Hara M, Kai Y, Ikemoto Y
Department of Dental Anesthesiology, Faculty of Dentistry, Kyushu University, Fukuoka, Japan.
Anesthesiology. 1993 Oct;79(4):781-8. doi: 10.1097/00000542-199310000-00021.
The molecular mechanism of propofol anesthesia has been related to facilitation of the inhibitory neurotransmission mediated by gamma-aminobutyric acid (GABA). In the current study, the authors examined the direct actions of propofol on the acutely dissociated mammalian central neurons.
Hippocampal pyramidal neurons were dissociated after enzymatic treatment of the brain slices of the rat. Single neurons were voltage-clamped using the whole cell configuration of the patch clamp technique, and drugs were applied with a rapid drug-application system.

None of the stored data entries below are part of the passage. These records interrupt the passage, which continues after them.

/-- The shadows a reload takes are those at the end of the clock before (R213). A channel under open-loop control takes the
open-loop registers, and its shadow shows them (R222). -/
def takeShadow (s : State) (h : HalfBridge) : State :=
  let x := s.hb h
  let open_ := s.drive h = .openLoop
  let raced := x.shdAt = s.clk
  let hcmp := s.rd (F.PWM_OLH_HCMP h)
  let cmp := if raced then x.shdOld else if open_ then hcmp else s.rd (F.PWM_SHD_SHD h)
  let oll := if x.ollAt = s.clk then x.ollOld else s.reg (Reg.PWM_OLL h)
  let indep := (F.PWM_OLL_INDEP h).get oll % 2 = 1
  let low := if open_ && indep then some ((F.PWM_OLL_LCMP h).get oll) else none
  let force := (s.before (Reg.PWM_FORCE h)).toNat % 8
  let was := s.gate h
  let s := if open_ && !raced && s.rd (F.PWM_SHD_SHD h) ≠ hcmp then s.wr (F.PWM_SHD_SHD h) hcmp else s
  let s := s.setHb h { x with prev := s.rd (F.PWM_CMP_CMP h), lowPrev := x.low, low, force, was, kept := none, ilk := false }
  s.wr (F.PWM_CMP_CMP h) cmp

/-- The pulses that R212 leaves out, saturated periods and the notch (R210, R212, R218). A period runs from a peak to the
next, about its valley. Whether the pulse around the coming valley or peak is left out is settled at the reload before it,
by the value then in force, and again at the reload in its middle, by both (log entry 116). -/
def reloadPulses (s : State) (h : HalfBridge) (valley : Bool) : State :=
  let x := s.hb h
  let b := bankOfHb h
  let now := cmdNow s h
  let prev := cmdPrev s h
  if valley then s.setHb h { x with lowSup := x.lowSup && lowLess s h prev now, highSup := highLess s h now now }
  else
    let full := fun (low : Bool) (c : Cmd) => low && (c.low.isNone || decide (2 * s.halfTaps ≤ c.cmp))
    let ended := full x.lowSup prev
    let low := lowLess s h now now
    let count := if ended && s.flag (F.PWM_NOTCH_EN b) then x.sat + 1 else 0
    let notch := full low now && s.flag (F.PWM_NOTCH_EN b) && (count + 1) % (s.rd (F.PWM_NOTCH_EVERY b) + 1) = 0
    (s.setHb h { x with sat := count, lowSup := low, highSup := x.highSup && highLess s h prev now, notched := notch,
                        noRise := false, bst := false }).wrB (F.PWM_CMP_SAT h) ended

/-- The high side follows a command that rises: it comes from a carrier (R220). -/
def carrierDriven (s : State) (h : HalfBridge) : Bool := s.drive h ≠ .force

/-- A detector that is still asserted keeps the commands off past a release (R266): a trip input in CYCLE mode (R276). -/
def stillTripped (s : State) (h : HalfBridge) : Bool :=
  let b := bankOfHb h
  (s.gdr b).inA && s.flag (F.GDR_TRIP_CFG_ENA b) && s.flag (F.GDR_TRIP_CFG_MODEA b) ||
  (s.gdr b).inB && s.flag (F.GDR_TRIP_CFG_ENB b) && s.flag (F.GDR_TRIP_CFG_MODEB b)

/-- A cycle-by-cycle trip ends (R220), unless its detector holds on. -/
def State.release (s : State) (h : HalfBridge) : State :=
  s.setHb h { s.hb h with trip := if stillTripped s h then some (s.clk, 0) else none }

/-- A tripped half-bridge at a reload point (R220): the second one after the trip releases it, and so does the valley of a
saturated period that has no notch. -/
def reloadTrip (s : State) (h : HalfBridge) (valley : Bool) : State :=
  let x := s.hb h
  match x.trip with
  | none => s
  | some (t, k) =>
    let rising := valley && carrierDriven s h && x.lowSup && x.low.isNone && !x.notched && !x.noRise
    if t = s.clk then s
    else if 1 ≤ k || rising then s.release h
    else s.setHb h { x with trip := some (t, k + 1) }

/-- Holds that end at a reload: the gate supply's once it has recovered (R257), and a reaction's on a channel under
open-loop or force control once the reaction is cleared (R221). -/
def reloadHolds (s : State) (h : HalfBridge) : State :=
  let x := s.hb h
  let n := axisOfHb h
  let mine := s.drive h = .openLoop || s.drive h = .force
  s.setHb h { x with vg := x.vg && (s.gdr (bankOfHb h)).vgLow, react := x.react && !(mine && inForceOn s n < 2) }

/-- A turn-off delay as stored: one that reaches the dead time is a saturated reading (R216, R259). -/
def measured (s : State) (h : HalfBridge) (m : Option (BitVec 16)) : Option (BitVec 16) :=
  m.map fun x => if dtTaps s h ≤ x.toNat then 0xFFFF#16 else x

/-- What was measured of a half-bridge in the period (R216, R282, R434). -/
def reloadMeas (s : State) (h : HalfBridge) (m : HbMeas) : State :=
  let put := fun (s : State) (f : Fld) (v : Option Nat) => match v with | some w => s.wr f w | none => s
  let hoff := measured s h m.hoff
  let loff := measured s h m.loff
  let s := put s (F.PWM_DT_MEAS_HOFF h) (hoff.map (·.toNat))
  let s := put s (F.PWM_DT_MEAS_LOFF h) (loff.map (·.toNat))
  let s := put s (F.GDR_MEAS_BST h) (m.bst.map (·.toNat))
  let s := put s (F.GDR_MEAS_VDSH h) (m.vdsH.map (·.toNat))
  let s := put s (F.GDR_MEAS_VDSL h) (m.vdsL.map (·.toNat))
  let mA := (s.coil (coilOfHb h)).mA
  let n := axisOfHb h
  let s := (s.readDelay (2 * h.val) (dtTaps s h) hoff).readDelay (2 * h.val + 1) (dtTaps s h) loff
  ((s.readRds (2 * h.val) n mA m.vdsH).readRds (2 * h.val + 1) n mA m.vdsL).readDroop h m.bst

/-- One half-bridge at a reload point (R212, R213, R216, R218, R220, R221, R224, R257). -/
def reloadHb (s : State) (h : HalfBridge) (valley : Bool) (m : HbMeas) : State :=
  let s := reloadPulses (reloadBoth (takeShadow s h) h) h valley
  reloadMeas (reloadHolds (reloadTrip s h valley) h) h m

/-- CARRIER_RELOAD (R213): at the coil's next reload point both half-bridges take their shadows, with what was measured in
the period (R216, R282). PWM counters stand still in debug halt (R225). -/
def execCarrierReload (p : Coil) (m1 m2 : HbMeas) (s : State) : Host.Outcome State Fault Refusal :=
  .next (
    if s.halted || !s.powered (8 + (bankOfCoil p).val) then s
    else
      match nextReload s p with
      | none => s
      | some (c, valley) =>
        let s := s.advTo c
        let h := legs p
        let s := reloadHb (reloadHb s h.1 valley m1) h.2 valley m2
        s.setCoil p { s.coil p with reload := c, valley := valley })

/-- The clock of the coming rising edge of a half-bridge's high-side command in the half-carrier in progress (R210, R218,
R220): in one that begins at a valley ceil(CMP/2) taps before the peak, in a notched period the end of the notch. None where
there is no edge: the high side forced, on already or left out, or no edge placed since a change of PERIOD (R214). -/
def nextRise (s : State) (h : HalfBridge) : Option Nat :=
  let x := s.hb h
  let k := s.coil (coilOfHb h)
  if s.halted || !k.valley || !carrierDriven s h || x.kept.isSome then none
  else if x.notched then (if x.noRise then none else some (k.reload + (1200 + deadAfter s h false + 31) / 32))
  else if x.lowSup && x.low.isNone || x.highSup then none
  else some (k.reload + (cmdNow s h).highOn s.halfTaps / 32)

/-- TRIP_RELEASE (R220): the next rising edge of the high-side command releases a tripped half-bridge. -/
def execTripRelease (h : HalfBridge) (s : State) : Host.Outcome State Fault Refusal :=
  .next (
    match (s.hb h).trip, nextRise s h with
    | some (t, _), some c => if c ≤ t then s else (s.advTo c).release h
    | _, _ => s)

end Sys2Proof.Machine
end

In the pyramidal neurons voltage-clamped at -60 mV, propofol evoked a transmembrane inward current, which desensitized at high concentrations of the anesthetic. The peak amplitude of the current increased sigmoidally with increasing doses of propofol applied. A least-squares fitting gave a dissociation constant of 1.2 x 10(-5) M and a Hill coefficient of 1.8, thereby indicating that clinical concentrations of propofol evoke the current, and that the anesthetic cooperatively activates the channel. The threshold concentration was less than 10(-6) M. The reversal potential for the current shifted according to the chloride equilibrium potential predicted by the Nernst equation, indicating that the current was carried by chloride ions. Bicuculline and strychnine suppressed the current in a concentration-dependent manner, in which the former was almost 40-fold more potent than the latter. The propofol-induced current cross-desensitized with the GABA-induced current, but no such interaction was observed with the glycine-induced current. Ro15-1788 (10(-6) M), an allosteric benzodiazepine antagonist, had no effect on the response. Diazepam (10(-6) M) enhanced the propofol-induced current, but pentobarbital (10(-6) M and 3 x 10(-5) M) did not affect the current.
Propofol at clinically relevant concentrations directly activates the GABAA receptor-chloride ionophore complex in the mammalian central neurons and, hence, increases the chloride conductance, which may contribute to anesthesia produced by the agent. The desensitization of the GABAA receptor in the presence of high concentrations of propofol may result in a suppression of the GABAA inhibitory system.
丙泊酚麻醉的分子机制与促进由γ-氨基丁酸(GABA)介导的抑制性神经传递有关。在本研究中,作者研究了丙泊酚对急性分离的哺乳动物中枢神经元的直接作用。
大鼠脑片经酶处理后分离出海马锥体细胞。使用膜片钳技术的全细胞模式对单个神经元进行电压钳制,并通过快速给药系统给药。
在钳制于-60 mV的锥体细胞中,丙泊酚诱发跨膜内向电流,在高浓度麻醉药时该电流会脱敏。电流的峰值幅度随丙泊酚给药剂量增加呈S形增加。最小二乘法拟合得出解离常数为1.2×10⁻⁵ M,希尔系数为1.8,从而表明临床浓度的丙泊酚可诱发电流,且该麻醉药协同激活通道。阈值浓度小于10⁻⁶ M。电流的反转电位根据能斯特方程预测的氯离子平衡电位而移动,表明该电流由氯离子携带。荷包牡丹碱和士的宁以浓度依赖性方式抑制该电流,其中前者的效力几乎是后者的40倍。丙泊酚诱发的电流与GABA诱发的电流交叉脱敏,但与甘氨酸诱发的电流未观察到这种相互作用。变构苯二氮䓬拮抗剂Ro15-1788(10⁻⁶ M)对该反应无影响。地西泮(10⁻⁶ M)增强丙泊酚诱发的电流,但戊巴比妥(10⁻⁶ M和3×10⁻⁵ M)不影响该电流。
临床相关浓度的丙泊酚直接激活哺乳动物中枢神经元中的GABAA受体-氯离子载体复合物,从而增加氯离子电导,这可能有助于该药物产生麻醉作用。高浓度丙泊酚存在时GABAA受体的脱敏可能导致GABAA抑制系统的抑制。